Formation fluids, including oil and gas produced at a well head are typically conveyed through flow lines to remote processing equipment. It is conventional practice to use surface safety valves which are responsive to changes in operating conditions to automatically shut off flow in the flow lines at the onset of unusual or unscheduled operating conditions. Such surface safety valve installations are designed to automatically close in response to fluctuations in selected conditions in the flow lines, either above or below predetermined settings, such as high and low liquid levels, high and low temperatures, high and low pressures and the like.
Conventional surface safety valves typically include a pneumatic or hydraulic actuator coupled to a gate value for selectively permitting or disallowing flow of production fluids through the flow lines. For example, surface safety valves may be installed as a secondary master valve on a well head tree or as a wing valve directly on the flow line. Surface safety valves typically include a valve body having a central axis aligned with inlet and outlet passages and a space therebetween to receive the gate that may be moved perpendicularly to open and close the valve. In the closed position, the gate surfaces typically seal against sealing rings which surround the fluid passage through the valve body.
One type of surface safety valve includes a pneumatic actuator that is operated by a pneumatic supply system that is independent of well fluids and pressures. The pneumatic surface safety valve is designed to be held open by pneumatic control pressure acting on an actuator piston.

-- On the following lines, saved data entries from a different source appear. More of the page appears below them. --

/-- VDQ (R140). -/
def execVdq (c : CellId) (z : Hazard) (s : State) : Res := onHub s (fun h => h.vecOp .vdq c z)

/-- VRED (R139). -/
def execVred (c : CellId) (z : Hazard) (s : State) : Res := onHub s (fun h => h.vecOp .vred c z)

/-- GR (R141 to R144). -/
def execGr (c : CellId) (z : Hazard) (s : State) : Res :=
  onHub s (fun h => h.issue c z false (fun i => match i with
    | .gr _ _ _ ra => some (fun h => h.checked c .gather i [ra] (fun v => [(v.getD 0 0, 32, 8)]))
    | _ => none))

/-! ## The completion log (R407, R408) -/

/-- The log entry of the next logged operation: in a replay the entry it is matched against, else a new one, up to 256. -/
def Cell.logNext (x : Cell) (fabric : Bool) : Option LogEnt × Option Nat × Cell :=
  match x.replay.bind (fun k => (x.log[k]?).map (fun e => (k, e))) with
  | some (k, e) => (some e, some k, { x with replay := if k + 1 < x.log.length then some (k + 1) else none })
  | none =>
    if 256 ≤ x.log.length then (none, none, { x with logOvf := true, replay := none })
    else (none, some x.log.length, { x with log := x.log ++ [{ fabric := fabric }], replay := none })

/-! ## CHAN (R146) -/

/-- The words of an operation still to receive and to deliver. -/
def chanDone (op : ChanOp) (count recvd sent : Nat) : Bool :=
  match op with
  | .send => decide (count ≤ sent)
  | .recv => decide (count ≤ recvd)
  | _ => decide (count ≤ sent)

/-- A channel operation issued: its scratch operand checked, matched against the log, and skipped where it is all done. PASS writes no
scratch, and RA is not checked for it (R121 does not say; DESIGN CHOICE, log entry 156). -/
def Hub.chanIssue (h : Hub) (c : Nat) (op : ChanOp) (i : GInstr) (ra count : Nat) : Hub :=
  let a := h.rv c ra
  if !scratchOk a (16 * count) 16 && decide (op ≠ .pass) then h.stopCellS c kADDR
  else if decide (2 ≤ (h.cell c).chan.length) then h
  else
    let (e, k, x) := (h.cell c).logNext false
    let (rc, st) := match e with
      | some e => (e.recvd, e.sent)
      | none => (0, 0)
    let h1 := h.setCell c x
    if chanDone op count rc st then h1.goOn c id
    else h1.toUnit c .chan { instr := i, vals := [a], log := k, recvd := rc, sent := st }

def Hub.chanOp (h : Hub) (op : ChanOp) (c : Nat) (z : Hazard) : Hub :=
  h.issue c z false (fun i => match i with
    | .chan o _ _ ra count => if o = op then some (fun h => h.chanIssue c op i ra count) else none
    | _ => none)

/-- SEND (R146). -/
def execSend (c : CellId) (z : Hazard) (s : State) : Res := onHub s (fun h => h.chanOp .send c z)

/-- RECV (R146). -/
def execRecv (c : CellId) (z : Hazard) (s : State) : Res := onHub s (fun h => h.chanOp .recv c z)

/-- FWD (R146). -/
def execFwd (c : CellId) (z : Hazard) (s : State) : Res := onHub s (fun h => h.chanOp .fwd c z)

/-- PASS (R146). -/
def execPass (c : CellId) (z : Hazard) (s : State) : Res := onHub s (fun h => h.chanOp .pass c z)

/-- A word of a buffer, and bytes as a word. -/
def wordOf (l : List Byte) : BitVec 128 := BitVec.ofNat 128 (leNat l)

/-- A neighbour can take a word in its buffer for a direction (R146). -/
def Hub.accepts (h : Hub) (n dir : Nat) : Bool :=
  let x := h.cell n
  !x.closed && decide (x.run ≠ .inReset) && decide (x.inbuf.toList.getD dir none = none)

/-- A word put in the buffer of a cell; with a parity failure the cell stops instead (R151). -/
def Hub.deliverWord (h : Hub) (n dir : Nat) (w : BitVec 128) (ok : Bool) : Hub :=
  if ok then h.updCell n (fun x => { x with inbuf := x.inbuf.setIfInBounds dir (some w) })
  else (h.eccCount n fCELL_ECC_CHECK).stopCellS n kDATAPATH

/-- The running channel operation of a cell with more words received and delivered, its log entry with it. -/
def Cell.chanStep (x : Cell) (o : UOp) (rc st : Nat) : Cell :=
  let x1 := { x with chan := { o with recvd := o.recvd + rc, sent := o.sent + st } :: x.chan.tail }
  match o.log with
  | some k => { x1 with log := x1.log.modify k (fun e => { e with recvd := e.recvd + rc, sent := e.sent + st }) }
  | none => x1

/-- CHANNEL_WORD_PASS (R146): the cell's running operation moves one word: from its buffer into scratch, from scratch to
the neighbour, or from its buffer on to the neighbour. -/
def Hub.wordPass (h : Hub) (c dir : Nat) (ok : Bool) : Hub :=
  let x := h.cell c
  if !(decide (x.run = .running) || decide (x.run = .stalled)) || h.cellsStand then h
  else match x.chan with
    | [] => h
    | o :: _ =>
      let a := o.vals.getD 0 0
      let buf (d : Nat) : Option (BitVec 128) := x.inbuf.toList.getD d none
      match o.instr with
      | .chan .recv d _ _ count =>
        match buf d with
        | some w =>
          if d ≠ dir ∨ count ≤ o.recvd then h
          else if !ok then (h.eccCount c fCELL_ECC_CHECK).stopCellS c kDATAPATH
          else h.setCell c (({ x with inbuf := x.inbuf.setIfInBounds d none }.put (a + 16 * o.recvd) (toLE 16 w.toNat)).chanStep o 1 0)
        | none => h
      | .chan .send d _ _ count =>
        match h.neighbour c d with
        | some n =>
          if d ≠ dir ∨ count ≤ o.sent ∨ h.accepts n (opposite d) = false then h
          else (h.setCell c (x.chanStep o 0 1)).deliverWord n (opposite d) (wordOf (x.get (a + 16 * o.sent) 16)) ok
        | none => h
      | .chan op d d2 _ count =>
        match buf d, h.neighbour c d2 with
        | some w, some n =>
          if d2 ≠ dir ∨ count ≤ o.sent ∨ h.accepts n (opposite d2) = false then h
          else
            let y := { x with inbuf := x.inbuf.setIfInBounds d none }
            let y := if op = .fwd then y.put (a + 16 * o.recvd) (toLE 16 w.toNat) else y
            (h.setCell c (y.chanStep o 1 1)).deliverWord n (opposite d2) w ok
        | _, _ => h
      | _ => h

/-- CHANNEL_WORD_PASS (R146). -/
def execChannelWordPass (c : CellId) (dir : Fin 4) (parityOk : Bool) (s : State) : Res :=
  onHub s (fun h => h.wordPass c dir parityOk)

/-! ## Units finish (R116, R117) -/

/-- A unit's running operation has ended. -/
def UOp.complete (o : UOp) : Bool :=
  match o.instr with
  | .chan op _ _ _ count => chanDone op count o.recvd o.sent
  | _ => true

/-- UNIT_OPERATION_DONE: the running operation leaves the unit, the queued one begins, and a waiting sequencer goes on. -/
def Hub.unitDone (h : Hub) (c : Nat) (u : CellUnit) (z : Hazard) : Hub :=
  match (h.cell c).unit u with
  | [] => h
  | o :: rest =>
    if !o.complete || h.cellsStand then h
    else h.hazard c z (decide (u = .tensor) || decide (u = .vector)) (fun h =>
      let h1 := h.updCell c (fun x => x.setUnit u rest)
      match rest with
      | p :: _ => (h1.beginOp c p).settle c
      | [] => h1.settle c)

/-- UNIT_OPERATION_DONE (R116, R117). -/
def execUnitOperationDone (c : CellId) (u : CellUnit) (z : Hazard) (s : State) : Res := onHub s (fun h => h.unitDone c u z)

/-! ## FABRIC (R119, R239, R489) -/

/-- The operands of a FABRIC operation are good (R121, R229, R236, R489). -/
def fabOperandsOk (op : FabOp) (ra rb rc rd : Nat) : Bool :=
  match op with
  | .fatom => decide (rb % 8 = 0) && scratchOk ra 64 64
  | _ =>
    decide (rc % 64 = 0) && decide (64 ≤ rc) && decide (rc ≤ 65536) && decide (rb % 64 = 0) && scratchOk ra rc 64 &&
    (decide (op ≠ .fsta) || decide (rd < 64))

/-- The port takes up to 16 loads and 16 stores; FATOM is one of each (R237). -/
def Hub.portRoom (h : Hub) (c : Nat) (op : FabOp) : Bool :=
  match op with
  | .fld => decide (h.loadsOut c < 16)
  | .fatom => decide (h.loadsOut c < 16) && decide (h.storesOut c < 16)
  | _ => decide (h.storesOut c < 16)

/-- The aligned 256-byte runs of a range: offset and length (R278). -/
def fabRuns : Nat → Nat → Nat → List (Nat × Nat)
  | 0, _, _ => []
  | k + 1, a, n =>
    if n = 0 then []
    else
      let m := min n (256 - a % 256)
      (0, m) :: (fabRuns k (a + m) (n - m)).map (fun p => (p.1 + m, p.2))

/-- The requests of a FABRIC operation enter the HTU. -/
def Hub.sendOp (h : Hub) (c s ctx aop : Nat) (op : FabOp) (ra rb rc rd : Nat) (log : Option Nat) : Hub :=
  let x := h.cell c
  let len := if op = .fatom then 8 else rc
  let rs := fabRuns (len / 256 + 2) rb len
  let g := h.gen (ctxid s ctx)
  let id := h.nextId
  let ac := if op = .fsta then some rd else none
  let o : FabricOp := { cell := c, op := op, ra := ra, len := len, left := rs.length, log := log, acnum := ac, gen := g, slice := s }
  let h1 : Hub := { h with nextId := id + 1, fabricOps := mapPut h.fabricOps id o }
  rs.foldl (fun h p =>
    let k : ReqKind := match op with
      | .fld => .read
      | .fatom => .atomic aop (BitVec.ofNat 64 (leNat (x.get ra 8))) (BitVec.ofNat 64 (leNat (x.get (ra + 8) 8)))
      | _ => .write
    let dat := match op with
      | .fst | .fsta => x.get (ra + p.1) p.2
      | _ => []
    let q : Req :=
      { src := .cell c id p.1, slice := s, ctx := ctx, cls := 0, kind := k, va := rb + p.1, len := p.2, data := dat,
        gen := g, acnum := ac, btotal := len, last := decide (p.1 + p.2 = len) }
    let (r, h2) := h.newReq q
    h2.htu r) h1

/-- A FABRIC operation issued. A context that the slice does not enable gets an error response and a corrected CTX_OFF
(R51, log entry 6); an operation that its replay finds completed sends nothing (R408). -/
def Hub.fabIssue (h : Hub) (c : Nat) (op : FabOp) (ra rb rc ctx aop rd : Nat) : Hub :=
  let (a, b, l, d) := (h.rv c ra, h.rv c rb, h.rv c rc, h.rv c rd)
  if !fabOperandsOk op a b l d then h.stopCellS c kADDR
  else match h.cellOwner c with
    | none => h
    | some s =>
      if !h.portRoom c op then h
      else
        let (e, k, x) := (h.cell c).logNext true
        let h1 := h.setCell c x
        if (match e with | some e => e.done | none => false) then h1.goOn c id
        else if !h.ctxOn s ctx then
          (h1.fault { source := srcOf uHTU 0, kind := kCTX_OFF, cls := clsCorrected, slice := some s, ctx := some ctx }).goOn c id
        else (h1.sendOp c s ctx aop op a b l d k).goOnLive c

def Hub.fabOp (h : Hub) (op : FabOp) (c : Nat) (z : Hazard) : Hub :=
  h.issue c z false (fun i => match i with
    | .fab o ra rb rc ctx aop rd => if o = op then some (fun h => h.fabIssue c op ra rb rc ctx aop rd) else none
    | _ => none)

/-- FLD (R213, R489). -/
def execFld (c : CellId) (z : Hazard) (s : State) : Res := onHub s (fun h => h.fabOp .fld c z)

/-- FST (R213, R489). -/
def execFst (c : CellId) (z : Hazard) (s : State) : Res := onHub s (fun h => h.fabOp .fst c z)

/-- FSTA (R226, R229). -/
def execFsta (c : CellId) (z : Hazard) (s : State) : Res := onHub s (fun h => h.fabOp .fsta c z)

/-- FATOM (R234 to R237). -/
def execFatom (c : CellId) (z : Hazard) (s : State) : Res := onHub s (fun h => h.fabOp .fatom c z)

/-- An answered request of a FABRIC operation taken by its cell: data or OLD goes into scratch, and with the last one the
operation completes, its log entry is done and a local arrival counter rises (R226, R237, R407). A cell that a reset has
stopped takes no data (R412). -/
def Hub.response (h : Hub) (r : Nat) : Hub :=
  match h.req r with
  | none => h
  | some q =>
    match q.src, q.stage with
    | .cell c op off, .done =>
      match mapGet h.fabricOps op with
      | none => h.dropReq r
      | some o =>
        let h1 := h.dropReq r
        let live := decide ((h.cell c).run ≠ .inReset) && decide ((h.cell c).run ≠ .faulted)
        let h2 := if !live then h1 else match q.kind with
          | .read => h1.cellPut c (o.ra + off) q.data
          | .atomic .. => h1.cellPut c (o.ra + 16) q.data
          | .write => h1
        if 1 < o.left then { h2 with fabricOps := mapPut h2.fabricOps op { o with left := o.left - 1 } }
        else
          let h3 : Hub := { h2 with fabricOps := mapDel h2.fabricOps op }
          let h4 := match o.remote, o.bundle with
            | true, some b => { h3 with bundlesOut := h3.bundlesOut.erase ((q.pa / 2 ^ 42), b) }
            | _, _ => h3
          if o.failed.isSome then h4.settle c
          else
            let h5 := match o.acnum, o.remote with
              | some n, false => h4.addAc o.slice n o.len
              | _, _ => h4
            (h5.logDone c o.log).settle c
    | _, _ => h

/-- FABRIC_RESPONSE (R237, R415, R425). -/
def execFabricResponse (r : FabMsg) (s : State) : Res :=
  onHub s (fun h => if r.parityOk || !(h.req r.req).any (fun q => q.stage == .done) then h.response r.req else h.parityFail r.req)

/-- CELL_ECC written: CLR zeroes the three counts. -/
def Hub.writeCellEcc (h : Hub) (o : Origin) (a c : Nat) (v : Word) : Hub :=
  h.mgrWrite o (fun h => if vFlag v fCELL_ECC_CLR then h.regOk.setReg (rCELL_ECC a c) 0 else h.regOk)

/-- CELL_ECC_CLR (R150). -/
def execCellEccClr (o : Origin) (c : CellId) (s : State) : Res :=
  onReg o s (fun h => h.writeCellEcc o (c / 128) (c % 128) (setFld 0 fCELL_ECC_CLR 1))

end Sys2Proof.Machine
end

Loss of pneumatic pressure in the actuator cylinder permits the well or flow line pressure acting on the gate along with the force exerted by a closing spring to drive the gate into a closed position. Such an actuator may be termed “fail safe,” since in the event of an emergency causing loss of pneumatic pressure, the actuator will automatically cause the valve to assume the safe or closed state.
It has been found, however, that the use of pneumatic controlled actuators for surface safety valves is limited due to the size requirements of the actuator piston needed to operate gate valves particularly for high pressure and high volume flow lines which may require large bore gate valves. In addition, due to condensation and contamination within the air system utilized for pneumatic actuation, it has been found that venting of the air into the atmosphere is environmentally unsatisfactory.
To overcome the size limitation of pneumatic controlled actuators, another type of surface safety valve utilizes a hydraulic actuator that employs a hydraulic circuit to operate the actuator and to open and close the surface safety valve. The hydraulic actuators are typically part of a large hydraulic system that is controlled by a remote hydraulic control panel. As with the pneumatic actuators, the hydraulic actuators typically operate by acting hydraulic control pressure on an actuator piston. It has been found, however, that the gate and actuator piston in a hydraulic system will stroke at a limited speed due to the flow rate of hydraulic fluid and the volume of hydraulic fluid that is typically used in hydraulic systems.
Along with the surface safety valve on the well head, it is common for producing wells to include a subsurface safety valve located in the well production tubing several hundred feet below the ground surface. Subsurface safety valves may typically be flapper valves or ball valves which may be carried in a tubing connection or may be installed and set in place by wireline. Subsurface safety valves are typically operated using hydraulic fluid to operate the actuator to an open position. As with hydraulic actuated surface safety valves, when an out of range condition occurs, hydraulic pressure is released and the subsurface safety valve will actuate to the valve closed position. It has been found, however, that as with hydraulic actuated surface safety valves, the volume of hydraulic fluid in the hydraulic system affects the speed and depth at which the subsurface safety valves will operate.
Therefore, a need has arisen for a control system for actuating surface safety valves and subsurface safety valves that minimizes the volume of hydraulic fluid necessary to operate a hydraulic actuator between the valve closed position and the valve open position. A need has also arisen for such a control system that eliminates the need for a remote hydraulic control panel through which hydraulic fluid is circulated to multiple hydraulically controllable devices. Further, a need has arisen for such a control system that may be attached to existing surface safety valve actuator and subsurface safety valve actuators.